Task to complete: The lines to repeat are those below from the one containing "[(0x08, box .fp32" down to the one containing "(∀ i ∈ slotRange (slotC 3).raw, (((slotS", both included; reproduce them exactly and nothing else.

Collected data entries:
/-- Commands on slot 0, step 7. -/
def slotC (op : Nat) : Cmd := courierC op [(0x20, 4, 7), (0x24, 2, 0), (0x26, 2, 1), (0x28, 2, 4), (0x2A, 2, 8)]
  [(0x08, box .fp32 0x1000 [2, 2, 1] true), (0x0A, box .fp32 0x1000 [2, 2, 1] true), (0x2C, vec .int32 0x2000 1 true)]
def slotS (op : Nat) (x : Slot) : State := { expertS (slotC op) with slots := [(0, x)] }
def copy1 : Frame := { type := 1, omod := 0, old := 2, ledger := 0, gen := 0, expert := 0, rrow := 8, step := 7, fmt := 0, payload := leBytes 0x3F800000 4 ++ leBytes 0 4 }
def binned : BinCopy := { ref := 6, frame := copy1 }
def opened7 (cs : List BinCopy) : Slot := { newest := some (7, 4, 8), isOpen := true, odd := { used := true, step := 7, copies := cs } }
theorem wit_ExpertCommandsActOnTheirSlots : (slotS 3 {}).running ⟨0, 0, 0⟩ 5 3 = some (slotC 3) ∧ nowOk (slotS 3 {}) (slotC 3) = true ∧
    (∀ i ∈ slotRange (slotC 3).raw, (((slotS 3 {}).slot i).bin 7).copies = []) ∧ (∀ i ∈ slotRange (slotC 3).raw, ((slotS 3 {}).courier (i % 6)).held = []) ∧
    (slotS 3 {}).mem.unveil (slotC 3).stamp false = (slotS 3 {}).mem ∧ (slotC 3).writes = [] ∧ u16 (slotC 3).raw 0x26 = 1 ∧
    (∃ i ∈ slotRange (slotC 3).raw, (((slotS 3 (opened7 [binned])).slot i).bin 7).copies ≠ []) ∧
    (slotS 4 (opened7 [])).running ⟨0, 0, 0⟩ 5 4 = some (slotC 4) ∧ nowOk (slotS 4 (opened7 [])) (slotC 4) = true := by decide +kernel
theorem wit_ExpertCommandsActOnTheirSlots_gather : let s := slotS 5 (opened7 [binned])
    s.running ⟨0, 0, 0⟩ 5 5 = some (slotC 5) ∧ (((s.slot 0).binOf 7).copies.length ≤ 2 ∧ ∀ b ∈ ((s.slot 0).binOf 7).copies, b.frame.payload.length ≤ 8) ∧
    okIs ((s.environ {}).planElems ((slotC 5).eng none) ((slotC 5).descD 0x08) ((List.range 2).flatMap fun r =>
      rowElems ((slotC 5).descD 0x08) [r, 0] ((([binned] : List BinCopy)[r]?.map fun x => x.frame.payload).getD [])) []) (fun pl v =>
        okIs (v.planElems ((slotC 5).eng none) ((slotC 5).descD 0x2C) [([0], 1)] pl) fun _ v2 => !v2.stalled) = true := by decide +kernel
theorem wit_ExpertCommandsActOnTheirSlots_return : let s := slotS 6 (opened7 [binned])
    s.running ⟨0, 0, 0⟩ 5 6 = some (slotC 6) ∧ (slotC 6).work = .none ∧
    okIs ((s.environ {}).readRows ((slotC 6).eng none) ((slotC 6).descD 0x0A) [[0, 0]]) (fun x v => x.2 == [] && !v.stalled) = true ∧
    binned ∈ ((s.slot 0).bin 7).copies ∧ binned.acked = false ∧ binned.gone = false ∧ binned.frame.omod = s.modid ∧ (s.peer 1).reachable = false ∧
    ({ binned with acked := true } : BinCopy).acked = true ∧ ({ s with peers := [(1, { reachable := true })] } : State).peer 1 = { reachable := true } := by decide +kernel
theorem test_expertOpen : let x := (after (exec (.expertOpen ⟨0, 0, 0⟩) (slotS 3 {}))).slot 0
    (x.newest, x.isOpen) = (some (7, 4, 8), true) := by decide +kernel
theorem test_expertClose : ((after (exec (.expertClose ⟨0, 0, 0⟩) (slotS 4 (opened7 [])))).slot 0).isOpen = false := by decide +kernel
/-- R347: the copy's row, and the count of the bin. -/
theorem test_expertGather : let t := after (exec (.expertGather ⟨0, 0, 0⟩ {}) (slotS 5 (opened7 [binned])))
    t.mem.now (2 ^ 41 + 0x1003) = 0x3F ∧ t.mem.now (2 ^ 41 + 0x2000) = 1 ∧ t.cmds.map (·.ending) = [some { status := .ok, detail := 1, r0 := 1 }] := by decide +kernel
theorem test_expertReturn : (after (exec (.expertReturn ⟨0, 0, 0⟩ {}) (slotS 6 (opened7 [binned])))).frames.map (fun f => (f.1, f.2.1, f.2.2.type, f.2.2.binref)) = [(0, 2, 3, 6)] := by decide +kernel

Response box:
  [(0x08, box .fp32 0x1000 [2, 2, 1] true), (0x0A, box .fp32 0x1000 [2, 2, 1] true), (0x2C, vec .int32 0x2000 1 true)]
def slotS (op : Nat) (x : Slot) : State := { expertS (slotC op) with slots := [(0, x)] }
def copy1 : Frame := { type := 1, omod := 0, old := 2, ledger := 0, gen := 0, expert := 0, rrow := 8, step := 7, fmt := 0, payload := leBytes 0x3F800000 4 ++ leBytes 0 4 }
def binned : BinCopy := { ref := 6, frame := copy1 }
def opened7 (cs : List BinCopy) : Slot := { newest := some (7, 4, 8), isOpen := true, odd := { used := true, step := 7, copies := cs } }
theorem wit_ExpertCommandsActOnTheirSlots : (slotS 3 {}).running ⟨0, 0, 0⟩ 5 3 = some (slotC 3) ∧ nowOk (slotS 3 {}) (slotC 3) = true ∧
    (∀ i ∈ slotRange (slotC 3).raw, (((slotS 3 {}).slot i).bin 7).copies = []) ∧ (∀ i ∈ slotRange (slotC 3).raw, ((slotS 3 {}).courier (i % 6)).held = []) ∧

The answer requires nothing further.